Figure 4. The alternative translation start site within BRCA1 translates into a mostly disordered protein segment.

Figure 4

The CDS fragment corresponding to residues 275–310 in the canonical BRCA1 isoform is presented in a light blue box at the top, with a validated alternative translation start site (ATSS) highlighted in yellow. The domain map of the canonical isoform is shown below the CDS with the domains coloured purple (residue boundaries assigned based on the UniProtKB) and the region surrounding the mentioned ATSS marked by darker grey. The protein segment in question is enlarged from the domain map and the identified SCEs and predicted structural properties are indicated below by dark blue bars, as explained for Figure 3.
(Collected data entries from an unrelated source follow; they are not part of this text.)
-- ==== Sys2Proof/Machine/Dispatch.lean ====
section
/-! DEFINITION. The one match that gives each instruction and each event its meaning. -/

namespace Sys2Proof.Machine
open Sys2Proof

def exec (i : Instr) (s : State) : Host.Outcome State Fault Refusal :=
  match i with
  | .nop w => Sys2Proof.Machine.execNop w s
  | .bra w => Sys2Proof.Machine.execBra w s
  | .brapl k w => Sys2Proof.Machine.execBrapl k w s
  | .brs c w => Sys2Proof.Machine.execBrs c w s
  | .bany w => Sys2Proof.Machine.execBany w s
  | .ball w => Sys2Proof.Machine.execBall w s
  | .bnone w => Sys2Proof.Machine.execBnone w s
  | .call w => Sys2Proof.Machine.execCall w s
  | .jmp w => Sys2Proof.Machine.execJmp w s
  | .ret w => Sys2Proof.Machine.execRet w s
  | .exit w => Sys2Proof.Machine.execExit w s
  | .pset k w => Sys2Proof.Machine.execPset k w s
  | .psetv w => Sys2Proof.Machine.execPsetv w s
  | .elect w => Sys2Proof.Machine.execElect w s
  | .pmask w => Sys2Proof.Machine.execPmask w s
  | .pload w => Sys2Proof.Machine.execPload w s
  | .pathq q w => Sys2Proof.Machine.execPathq q w s
  | .add w => Sys2Proof.Machine.execAdd w s
  | .sub w => Sys2Proof.Machine.execSub w s
  | .mul w => Sys2Proof.Machine.execMul w s
  | .mulhi w => Sys2Proof.Machine.execMulhi w s
  | .div w => Sys2Proof.Machine.execDiv w s
  | .rem w => Sys2Proof.Machine.execRem w s
  | .min w => Sys2Proof.Machine.execMin w s
  | .max w => Sys2Proof.Machine.execMax w s
  | .and w => Sys2Proof.Machine.execAnd w s
  | .or w => Sys2Proof.Machine.execOr w s
  | .xor w => Sys2Proof.Machine.execXor w s
  | .andn w => Sys2Proof.Machine.execAndn w s
  | .shl w => Sys2Proof.Machine.execShl w s
  | .shr w => Sys2Proof.Machine.execShr w s
  | .sar w => Sys2Proof.Machine.execSar w s
  | .rotl w => Sys2Proof.Machine.execRotl w s
  | .scmp c w => Sys2Proof.Machine.execScmp c w s
  | .clz w => Sys2Proof.Machine.execClz w s
  | .ctz w => Sys2Proof.Machine.execCtz w s
  | .popc w => Sys2Proof.Machine.execPopc w s
  | .brev w => Sys2Proof.Machine.execBrev w s
  | .neg w => Sys2Proof.Machine.execNeg w s
  | .abs w => Sys2Proof.Machine.execAbs w s
  | .mov w => Sys2Proof.Machine.execMov w s
  | .lea k w => Sys2Proof.Machine.execLea k w s
  | .gaddr r w => Sys2Proof.Machine.execGaddr r w s
  | .gfld f w => Sys2Proof.Machine.execGfld f w s
  | .addi w => Sys2Proof.Machine.execAddi w s
  | .movi w => Sys2Proof.Machine.execMovi w s
  | .movm w => Sys2Proof.Machine.execMovm w s
  | .movh w => Sys2Proof.Machine.execMovh w s
  | .andi w => Sys2Proof.Machine.execAndi w s
  | .ori w => Sys2Proof.Machine.execOri w s
  | .xori w => Sys2Proof.Machine.execXori w s
  | .bfxu w => Sys2Proof.Machine.execBfxu w s
  | .bfxs w => Sys2Proof.Machine.execBfxs w s
  | .bfi w => Sys2Proof.Machine.execBfi w s
  | .ldl w => Sys2Proof.Machine.execLdl w s
  | .vaddInt w => Sys2Proof.Machine.execVaddInt w s
  | .vsubInt w => Sys2Proof.Machine.execVsubInt w s
  | .vmulInt w => Sys2Proof.Machine.execVmulInt w s
  | .vmulhi w => Sys2Proof.Machine.execVmulhi w s
  | .vminInt w => Sys2Proof.Machine.execVminInt w s
  | .vmaxInt w => Sys2Proof.Machine.execVmaxInt w s
  | .vnegInt w => Sys2Proof.Machine.execVnegInt w s
  | .vabsInt w => Sys2Proof.Machine.execVabsInt w s
  | .vand w => Sys2Proof.Machine.execVand w s
  | .vor w => Sys2Proof.Machine.execVor w s
  | .vxor w => Sys2Proof.Machine.execVxor w s
  | .vandn w => Sys2Proof.Machine.execVandn w s
  | .vshl w => Sys2Proof.Machine.execVshl w s
  | .vshr w => Sys2Proof.Machine.execVshr w s
  | .vsar w => Sys2Proof.Machine.execVsar w s
  | .vrotl w => Sys2Proof.Machine.execVrotl w s
  | .vclz w => Sys2Proof.Machine.execVclz w s
  | .vctz w => Sys2Proof.Machine.execVctz w s
  | .vpopc w => Sys2Proof.Machine.execVpopc w s
  | .vbrev w => Sys2Proof.Machine.execVbrev w s
  | .vmov w => Sys2Proof.Machine.execVmov w s
  | .vcmp c w => Sys2Proof.Machine.execVcmp c w s
  | .pand w => Sys2Proof.Machine.execPand w s
  | .por w => Sys2Proof.Machine.execPor w s
  | .pxor w => Sys2Proof.Machine.execPxor w s
  | .pandn w => Sys2Proof.Machine.execPandn w s
  | .pnot w => Sys2Proof.Machine.execPnot w s
  | .vmad n w => Sys2Proof.Machine.execVmad n w s
  | .vsel w => Sys2Proof.Machine.execVsel w s
  | .vclamp w => Sys2Proof.Machine.execVclamp w s
  | .vdp4 w => Sys2Proof.Machine.execVdp4 w s
  | .vfma w => Sys2Proof.Machine.execVfma w s
  | .vfms w => Sys2Proof.Machine.execVfms w s
  | .vfnma w => Sys2Proof.Machine.execVfnma w s
  | .vfnms w => Sys2Proof.Machine.execVfnms w s
  | .vfclamp w => Sys2Proof.Machine.execVfclamp w s
  | .vdot2 w => Sys2Proof.Machine.execVdot2 w s
  | .vaddFloat w => Sys2Proof.Machine.execVaddFloat w s
  | .vsubFloat w => Sys2Proof.Machine.execVsubFloat w s
  | .vmulFloat w => Sys2Proof.Machine.execVmulFloat w s
  | .vdiv w => Sys2Proof.Machine.execVdiv w s
  | .vminFloat w => Sys2Proof.Machine.execVminFloat w s
  | .vmaxFloat w => Sys2Proof.Machine.execVmaxFloat w s
  | .vminn w => Sys2Proof.Machine.execVminn w s
  | .vmaxn w => Sys2Proof.Machine.execVmaxn w s
  | .vnegFloat w => Sys2Proof.Machine.execVnegFloat w s
  | .vabsFloat w => Sys2Proof.Machine.execVabsFloat w s
  | .vcopysign w => Sys2Proof.Machine.execVcopysign w s
  | .vfcmp c w => Sys2Proof.Machine.execVfcmp c w s
  | .vfclass w => Sys2Proof.Machine.execVfclass w s
  | .vfrnd w => Sys2Proof.Machine.execVfrnd w s
  | .vcvt w => Sys2Proof.Machine.execVcvt w s
  | .vcvtn w => Sys2Proof.Machine.execVcvtn w s
  | .vcvtw w => Sys2Proof.Machine.execVcvtw w s
  | .vshfl m g w => Sys2Proof.Machine.execVshfl m g w s
  | .vredlog o w => Sys2Proof.Machine.execVredlog o w s
  | .vscan o w => Sys2Proof.Machine.execVscan o w s
  | .vscanx o w => Sys2Proof.Machine.execVscanx o w s
  | .vtopk k w => Sys2Proof.Machine.execVtopk k w s
  | .vtopkNorm k w => Sys2Proof.Machine.execVtopkNorm k w s
  | .vrcp w => Sys2Proof.Machine.execVrcp w s
  | .vrsqrt w => Sys2Proof.Machine.execVrsqrt w s
  | .vsqrt w => Sys2Proof.Machine.execVsqrt w s
  | .vexpo w => Sys2Proof.Machine.execVexpo w s
  | .vexp2i w => Sys2Proof.Machine.execVexp2i w s
  | .vscalb w => Sys2Proof.Machine.execVscalb w s
  | .vrand w => Sys2Proof.Machine.execVrand w s
  | .rseed w => Sys2Proof.Machine.execRseed w s
  | .ldn w => Sys2Proof.Machine.execLdn w s
  | .stn w => Sys2Proof.Machine.execStn w s
  | .ldnr w => Sys2Proof.Machine.execLdnr w s
  | .stnr w => Sys2Proof.Machine.execStnr w s
  | .ldf w => Sys2Proof.Machine.execLdf w s
  | .stf w => Sys2Proof.Machine.execStf w s
  | .atomAdd w => Sys2Proof.Machine.execAtomAdd w s
  | .atomMin w => Sys2Proof.Machine.execAtomMin w s
  | .atomMax w => Sys2Proof.Machine.execAtomMax w s
  | .atomAnd w => Sys2Proof.Machine.execAtomAnd w s
  | .atomOr w => Sys2Proof.Machine.execAtomOr w s
  | .atomXor w => Sys2Proof.Machine.execAtomXor w s
  | .atomExch w => Sys2Proof.Machine.execAtomExch w s
  | .atomCas w => Sys2Proof.Machine.execAtomCas w s
  | .vatomAdd w => Sys2Proof.Machine.execVatomAdd w s
  | .waitAc w => Sys2Proof.Machine.execWaitAc w s
  | .waitAny w => Sys2Proof.Machine.execWaitAny w s
  | .waitAll w => Sys2Proof.Machine.execWaitAll w s
  | .waitBatch w => Sys2Proof.Machine.execWaitBatch w s
  | .waitSt w => Sys2Proof.Machine.execWaitSt w s
  | .ffr w => Sys2Proof.Machine.execFfr w s
  | .fenceAcq w => Sys2Proof.Machine.execFenceAcq w s
  | .fenceRel w => Sys2Proof.Machine.execFenceRel w s
  | .fenceAcqrel w => Sys2Proof.Machine.execFenceAcqrel w s
  | .publish w => Sys2Proof.Machine.execPublish w s
  | .acrd w => Sys2Proof.Machine.execAcrd w s
  | .acwr w => Sys2Proof.Machine.execAcwr w s
  | .cp w => Sys2Proof.Machine.execCp w s
  | .cpfill w => Sys2Proof.Machine.execCpfill w s
  | .cpd w => Sys2Proof.Machine.execCpd w s
  | .tagst w => Sys2Proof.Machine.execTagst w s
  | .tagclr w => Sys2Proof.Machine.execTagclr w s
  | .qpush w => Sys2Proof.Machine.execQpush w s
  | .qpop w => Sys2Proof.Machine.execQpop w s
  | .qstat w => Sys2Proof.Machine.execQstat w s
  | .qbase w => Sys2Proof.Machine.execQbase w s
  | .barinit w => Sys2Proof.Machine.execBarinit w s
  | .bara w => Sys2Proof.Machine.execBara w s
  | .barw w => Sys2Proof.Machine.execBarw w s
  | .barrd w => Sys2Proof.Machine.execBarrd w s
  | .barb w => Sys2Proof.Machine.execBarb w s
  | .gset w => Sys2Proof.Machine.execGset w s
  | .gmod w => Sys2Proof.Machine.execGmod w s
  | .ginv w => Sys2Proof.Machine.execGinv w s
  | .mma w => Sys2Proof.Machine.execMma w s
  | .mmfence w => Sys2Proof.Machine.execMmfence w s
  | .mmconv w => Sys2Proof.Machine.execMmconv w s
  | .mmrd w => Sys2Proof.Machine.execMmrd w s
  | .mmwr w => Sys2Proof.Machine.execMmwr w s
  | .gget w => Sys2Proof.Machine.execGget w s
  | .mmstat w => Sys2Proof.Machine.execMmstat w s
  | .redAdd w => Sys2Proof.Machine.execRedAdd w s
  | .redMin w => Sys2Proof.Machine.execRedMin w s
  | .redMax w => Sys2Proof.Machine.execRedMax w s
  | .rput w => Sys2Proof.Machine.execRput w s
  | .rget w => Sys2Proof.Machine.execRget w s
  | .gath w => Sys2Proof.Machine.execGath w s
  | .publishShadow w => Sys2Proof.Machine.execPublishShadow w s
  | .pcarm w => Sys2Proof.Machine.execPcarm w s
  | .pcrd w => Sys2Proof.Machine.execPcrd w s
  | .pcadd w => Sys2Proof.Machine.execPcadd w s
  | .genst w => Sys2Proof.Machine.execGenst w s
  | .genrd w => Sys2Proof.Machine.execGenrd w s
  | .fabst w => Sys2Proof.Machine.execFabst w s
  | .trap w => Sys2Proof.Machine.execTrap w s
  | .tinfo f w => Sys2Proof.Machine.execTinfo f w s
  | .rte w => Sys2Proof.Machine.execRte w s
  | .rteSkip w => Sys2Proof.Machine.execRteSkip w s
  | .save w => Sys2Proof.Machine.execSave w s
  | .yield w => Sys2Proof.Machine.execYield w s
  | .launch w => Sys2Proof.Machine.execLaunch w s
  | .tpost w => Sys2Proof.Machine.execTpost w s
  | .tfence w => Sys2Proof.Machine.execTfence w s
  | .icinv w => Sys2Proof.Machine.execIcinv w s
  | .quiesce w => Sys2Proof.Machine.execQuiesce w s
  | .graceWait w => Sys2Proof.Machine.execGraceWait w s
  | .dfree w => Sys2Proof.Machine.execDfree w s
  | .gracest w => Sys2Proof.Machine.execGracest w s
  | .tmark w => Sys2Proof.Machine.execTmark w s
  | .temit w => Sys2Proof.Machine.execTemit w s
  | .trcdis w => Sys2Proof.Machine.execTrcdis w s
  | .trcen w => Sys2Proof.Machine.execTrcen w s
  | .bkpt w => Sys2Proof.Machine.execBkpt w s
  | .trcst w => Sys2Proof.Machine.execTrcst w s
  | .tflush w => Sys2Proof.Machine.execTflush w s
  | .illegal r n maj mi => Sys2Proof.Machine.execIllegal r n maj mi s
  | .offsetComplete => Sys2Proof.Machine.execOffsetComplete s
  | .mod3Retry => Sys2Proof.Machine.execMod3Retry s
  | .handlerEligible => Sys2Proof.Machine.execHandlerEligible s
  | .farAccessAtHome => Sys2Proof.Machine.execFarAccessAtHome s
  | .farLoadLand => Sys2Proof.Machine.execFarLoadLand s
  | .storeAck => Sys2Proof.Machine.execStoreAck s
  | .groupUnblocked => Sys2Proof.Machine.execGroupUnblocked s
  | .groupEnd => Sys2Proof.Machine.execGroupEnd s
  | .copySectorComplete => Sys2Proof.Machine.execCopySectorComplete s
  | .skeinReserve => Sys2Proof.Machine.execSkeinReserve s
  | .entryPoppable => Sys2Proof.Machine.execEntryPoppable s
  | .skeinTake => Sys2Proof.Machine.execSkeinTake s
  | .qpopData => Sys2Proof.Machine.execQpopData s
  | .allowanceRise => Sys2Proof.Machine.execAllowanceRise s
  | .baraArrival => Sys2Proof.Machine.execBaraArrival s
  | .blockBarrierComplete => Sys2Proof.Machine.execBlockBarrierComplete s
  | .publishVersionAdvance => Sys2Proof.Machine.execPublishVersionAdvance s
  | .matrixStart => Sys2Proof.Machine.execMatrixStart s
  | .mmaRowStep => Sys2Proof.Machine.execMmaRowStep s
  | .mmaComplete => Sys2Proof.Machine.execMmaComplete s
  | .mmconvComplete => Sys2Proof.Machine.execMmconvComplete s
  | .batchComplete => Sys2Proof.Machine.execBatchComplete s
  | .matrixFaultWait => Sys2Proof.Machine.execMatrixFaultWait s
  | .sample => Sys2Proof.Machine.execSample s
  | .markerTimeout => Sys2Proof.Machine.execMarkerTimeout s
  | .traceDrain => Sys2Proof.Machine.execTraceDrain s
  | .dropped => Sys2Proof.Machine.execDropped s
  | .trcctlWrite => Sys2Proof.Machine.execTrcctlWrite s
  | .dbgcmdRelease => Sys2Proof.Machine.execDbgcmdRelease s
  | .dbgcmdReleaseAll => Sys2Proof.Machine.execDbgcmdReleaseAll s
  | .qtailDoorbell => Sys2Proof.Machine.execQtailDoorbell s
  | .qctlWrite => Sys2Proof.Machine.execQctlWrite s
  | .recordAdmission => Sys2Proof.Machine.execRecordAdmission s
  | .blockPlace => Sys2Proof.Machine.execBlockPlace s
  | .queueAging => Sys2Proof.Machine.execQueueAging s
  | .blockEnd => Sys2Proof.Machine.execBlockEnd s
  | .dependenceTagReady => Sys2Proof.Machine.execDependenceTagReady s
  | .launchComplete => Sys2Proof.Machine.execLaunchComplete s
  | .taskTake => Sys2Proof.Machine.execTaskTake s
  | .preemptRaise => Sys2Proof.Machine.execPreemptRaise s
  | .forcedSave => Sys2Proof.Machine.execForcedSave s
  | .groupLeave => Sys2Proof.Machine.execGroupLeave s
  | .restore => Sys2Proof.Machine.execRestore s
  | .pageWalk => Sys2Proof.Machine.execPageWalk s
  | .faultEntryWrite => Sys2Proof.Machine.execFaultEntryWrite s
  | .fqackRetry => Sys2Proof.Machine.execFqackRetry s
  | .fqackNomem => Sys2Proof.Machine.execFqackNomem s
  | .fqackKilled => Sys2Proof.Machine.execFqackKilled s
  | .xlinv => Sys2Proof.Machine.execXlinv s
  | .fqctlWrite => Sys2Proof.Machine.execFqctlWrite s
  | .icinvComplete => Sys2Proof.Machine.execIcinvComplete s
  | .packetSend => Sys2Proof.Machine.execPacketSend s
  | .packetPlace => Sys2Proof.Machine.execPacketPlace s
  | .packetAck => Sys2Proof.Machine.execPacketAck s
  | .rtoExpiry => Sys2Proof.Machine.execRtoExpiry s
  | .pcarmComplete => Sys2Proof.Machine.execPcarmComplete s
  | .gatherComplete => Sys2Proof.Machine.execGatherComplete s
  | .planeFail => Sys2Proof.Machine.execPlaneFail s
  | .rtfill => Sys2Proof.Machine.execRtfill s
  | .rtmiss => Sys2Proof.Machine.execRtmiss s
  | .jobctlWrite => Sys2Proof.Machine.execJobctlWrite s
  | .regionValid => Sys2Proof.Machine.execRegionValid s
  | .torusPortDown => Sys2Proof.Machine.execTorusPortDown s
  | .verbaseWrite => Sys2Proof.Machine.execVerbaseWrite s
  | .hostAccess => Sys2Proof.Machine.execHostAccess s
  | .graceElapse => Sys2Proof.Machine.execGraceElapse s
  | .castoffReturn => Sys2Proof.Machine.execCastoffReturn s
  | .dfreeAppend => Sys2Proof.Machine.execDfreeAppend s
  | .cut => Sys2Proof.Machine.execCut s
  | .llctlNow => Sys2Proof.Machine.execLlctlNow s
  | .llctlEn => Sys2Proof.Machine.execLlctlEn s
  | .llseal => Sys2Proof.Machine.execLlseal s
  | .sealCut => Sys2Proof.Machine.execSeal s
  | .logDrain => Sys2Proof.Machine.execLogDrain s
  | .llrep => Sys2Proof.Machine.execLlrep s
  | .replayEnd => Sys2Proof.Machine.execReplayEnd s
  | .scrub => Sys2Proof.Machine.execScrub s
  | .tileoffWrite => Sys2Proof.Machine.execTileoffWrite s
  | .cecntRead => Sys2Proof.Machine.execCecntRead s
  | .errlostRead => Sys2Proof.Machine.execErrlostRead s
  | .errctlWrite => Sys2Proof.Machine.execErrctlWrite s
  | .powerRound => Sys2Proof.Machine.execPowerRound s
  | .throttle => Sys2Proof.Machine.execThrottle s
  | .pwrctlWrite => Sys2Proof.Machine.execPwrctlWrite s
  | .hbmRequest => Sys2Proof.Machine.execHbmRequest s
  | .idlePrecharge => Sys2Proof.Machine.execIdlePrecharge s
  | .refresh => Sys2Proof.Machine.execRefresh s
  | .coldReset => Sys2Proof.Machine.execColdReset s
  | .warmReset => Sys2Proof.Machine.execWarmReset s
  | .registerWrite => Sys2Proof.Machine.execRegisterWrite s
  | .instructionFetch => Sys2Proof.Machine.execInstructionFetch s
  | .softError => Sys2Proof.Machine.execSoftError s
  | .serviceCoreStore => Sys2Proof.Machine.execServiceCoreStore s

end Sys2Proof.Machine
end

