-- ==== Sys2Proof/Machine/Step.lean ====
section
/-! DEFINITION. One step of the machine: the next turn of the schedule, or the default turn when it is empty (log 1); and the placing of one word where
the next step fetches it (log 2). -/

namespace Sys2Proof.Machine
open Sys2Proof

/-- The packets of the clocks that are over enter the FIFOs. -/
def settleAll (s : State) : State := (Tab.keys s.dbgs).foldl settleTrace s

/-- The clock rises to c: the publications of the clock that ends (09 R159, 14 R268), the samples of the clock that ends (15 R273), the end of a power round (28 R402), packets into the FIFOs in the order of their clocks, MARKERs that fall due (15 R278, R279),
order-log entries into their ring (26 R388). In a new clock no agent has acted. -/
def State.riseTo (s : State) (c : Nat) : State :=
  let s1 := settleAll { stageLog (roundOver (sampleAll (publishAll s))) with clock := c, acted := false, went := [] }
  settleAll (overdue s1 c)

/-- The next clock after a in which something falls due that no turn brings: the last clock of a power round, and while a tile samples the multiples of the smallest
interval (15 Table 4). -/
def nextDue (sam : Bool) (a : Nat) : Nat :=
  let r := (a + 1) / 1650 * 1650 + 1649
  if sam then min r (256 * (a / 256 + 1)) else r

/-- The clocks strictly between a and b in which something falls due, the first n of them. -/
def dueClocks (sam : Bool) (b : Nat) : Nat → Nat → List Nat
  | 0, _ => []
  | n + 1, a => if nextDue sam a < b then nextDue sam a :: dueClocks sam b n (nextDue sam a) else []

/-- n clocks pass, each in which something falls due on its own. -/
def State.tick (s : State) (n : Nat) : State :=
  if n = 0 then s
  else
    let c := s.clock + n
    ((dueClocks (!(sampling s).isEmpty) c (n / 256 + n / 1650 + 2) s.clock).foldl State.riseTo s).riseTo c

/-- One step. -/
def step (s : State) : Host.Outcome State Fault Refusal :=
  match s.sched with
  | t :: r => runAct (({ s with sched := r } : State).tick t.clocks) t.act
  | [] =>
    let s1 := s.tick 1
    match defaultTurn s1 with
    | some a => runAct s1 a
    | none => .next s1

/-- The state with the word w stored at byte 0 of tile 0's slice and a fresh group about to issue it: its launch and placement stand for the
loading of a program (log 2). -/
def State.withFetchWord (s : State) (nbits w : Nat) : State :=
  { s with
    sched := []
    cur := 0
    mem := memStore s.mem (slicePlace 0 0) (leBytes 12 (w % 2 ^ min nbits 96))
    flaws := s.flaws.filter (fun f => !f.inRange (slicePlace 0 0) 12)
    icache := s.icache.filter (fun c => !(c.tile == 0 && c.ctx == 0 && decide (c.va < 12)))
    loops := s.loops.erase 0
    ctxs := s.ctxs.set 0 Ctx.live
    groups := s.groups.set 0 (fetchGroup s.clock) }

end Sys2Proof.Machine
end

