/-- 05 R85, 08 R141, 20 R328: a group's turn runs the word at its code address. Where the turn fits into its clock, its next word is found (no spilled entry or breakpoint first, no refused
address), nothing of 15 Table 2 holds it and it reads no register with an error, step is exec of the instruction it decodes to, in the group's own limits, with what surrounds a word: its DELAY
and count, open lanes, a fault of its mod-3 check, the release of the waits that have come to hold, and the clocks of the queues. An event's step is exec of it. A word placed by withFetchWord
runs so in the very next step. Clocks that pass bring nothing about but the publications handed over, samples, packets and MARKERs of the trace, the end of a power round, and entries that enter their ring. The schedule,
the default turn and mayTurn are the model's choice (log 1, DESIGN CHOICE), as is withFetchWord, which stands for the loading of a program (log 2, DESIGN CHOICE). -/
def Obligations.AStepRunsTheDecodedInstruction : Prop :=
  (∀ (s : State) (c key w : Nat) (r : List Turn) (g g1 : Group), s.sched = { clocks := c, act := .issue key } :: r →
    let s0 := ({ s with sched := r } : State).tick c
    s0.groups.get? key = some g → g.mayIssue s0.clock = true → mayTurn s0 key = true → atOffset s0 key g = none → beginOffset (loopCheck s0 key) key g = some g1 →
    let gw := { g1.takeWord with stalled := false }
    let k := if gw.common then 0 else gw.plane
    let sh := headRead (loopCheck s0 key) key g
    let s1 := fetchCorrect sh key gw k gw.ofs
    let gv := gw.swapView
    let i := decode gv.limits w
    codeReason gw k gw.ofs = none → fetchAt sh key gw k gw.ofs = .word w → heldBy s1 key gv i w = none →
    readFlaws { s1 with cur := key } gv i (gv.active (hdOf i)) = [] →
    ∃ t, exec i { s1 with cur := key, inp := { Inp.zero with a := w, nums := timeRegs i }, groups := s1.groups.set key gv } = .next t ∧
      step s = .next (ageAll (unblockAll (restoreView (struckBy i s1 key gv (afterWord t key gv i (unpack w).hd.delay.toNat)) key))) ∧ (gw.view = [] → gv = gw)) ∧
  (∀ s : State, s.sched = [] → defaultTurn (s.tick 1) = none → step s = .next (s.tick 1)) ∧
  (∀ (s : State) (i : Instr) (x : Inp) (c : Nat) (r : List Turn), s.sched = { clocks := c, act := .event i x } :: r → i.isWord = false → notIllegal i = true →
    ∃ t, exec i { ({ s with sched := r } : State).tick c with inp := x, acted := true } = .next t ∧ step s = .next (ageAll (unblockAll t))) ∧
  (∀ (s : State) (n : Nat), s.tick 0 = s ∧ (s.tick n).clock = s.clock + n ∧
    (s.clock % 1650 = 1649 → (s.tick 1).pwrDone = some (s.clock / 1650)) ∧
    (0 < n → (∀ c, s.clock ≤ c → c < s.clock + n → c % 1650 ≠ 1649) → sampling s = [] → (∀ x ∈ s.groups, tenOn s (tileOf x.1) = false) → (∀ x ∈ s.dbgs, (s.dbgs.getD x.1 Dbg.idle).due = []) → s.ll.inRing = s.ll.staged.length →
      (∀ h ∈ s.shadows, h.due = false) → s.tick n = { s with clock := s.clock + n, acted := false, went := [] })) ∧
  (∀ w, w < 2 ^ 96 → ∃ s1 g1 t, s1.group? = some g1 ∧ g1.limits = Limits.widest ∧ g1.ofs = 0 ∧ exec (decode Limits.widest w) s1 = .next t ∧
    step (State.reset.withFetchWord 96 w) = .next (ageAll (unblockAll (restoreView (afterWord t 0 g1 (decode Limits.widest w) (unpack w).hd.delay.toNat) 0))))

/-- The machine never stops: every word answers a next state for a resident group, with no group it is the model's own fault, every event answers a
next state, and so does every step (04 R65, 19 R310: a word that breaks a rule traps; log 8: an event that cannot happen yet changes nothing). -/
def Obligations.EveryStepGoesOn : Prop :=
  (∀ (i : Instr) (s : State) (g : Group), s.group? = some g → ∃ t, exec i s = .next t) ∧
  (∀ (i : Instr) (s : State), i.isWord = false → notIllegal i = true → ∃ t, exec i s = .next t) ∧
  (∀ (i : Instr) (s : State), i.isWord = true → s.group? = none → exec i s = .fault .noGroup) ∧
  ∀ s : State, Goes s

/-- 09 R152: the one byte store keeps its canonical form (equal memories are equal data) under every step from every state. -/
def Obligations.EveryStepKeepsTheMemoryForm : Prop := ∀ s t : State, s.inv = true → step s = .next t → t.inv = true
The FAS gene has a relatively long region annotated as dual-coding (i.e. overlapping exons translated into protein sequence in different reading frames) that contains two adjacent, experimentally validated splicing factor binding sites. In fact, these two sites represent triple-function regions and serve as examples for sites involved in splicing regulation. To the best of our knowledge, such sites have not been described in eukaryotic genomes before. We examined the corresponding regions of both isoforms from a structural aspect (Figure 5). In the canonical protein chain, the three residues corresponding to the shorter binding site do not appear to be disordered or of low complexity, and secondary structure elements are also not predicted here. Interestingly, the residues overlapping the longer binding site reside within the only transmembrane helix region of the protein (assigned by UniProtKB [47]). This region is predicted as low complexity by SEG, since five out of six residues are leucines with only a single cysteine breaking the repeat. Obviously, it is not predicted as disordered by IUPred, which assigns very low scores to a stretch of hydrophobic residues (meaning highly ordered). In the other isoform, the residues overlapping with the binding sites are located in the C-terminal tail and they are not assigned as membrane spanning. The residues corresponding to the shorter binding site are at the border of a predicted disordered region, while the longer binding site encodes for residues predicted to be of low sequence complexity when using SEG with window size 10.

Figure 5. Validated splicing factor binding sites embedded in a dual-coding region.

Figure 5

The domain map of the canonical apoptosis-mediating surface antigen FAS is shown at the top, with domains marked by light purple and the only transmembrane region (TRM) marked by darker purple (residue boundaries assigned based on the UniProtKB). The boundaries of the region that overlaps the two splicing factor binding sites are provided, and the CDS corresponding to the given region is presented below the domain map. The two splicing factor binding sites are highlighted by yellow in the CDS with the names of the corresponding splicing factors indicated. The overlapping residues are similarly highlighted in the sequences of the two distinct protein isoforms. The predicted protein structural properties are indicated below as in Figure 3.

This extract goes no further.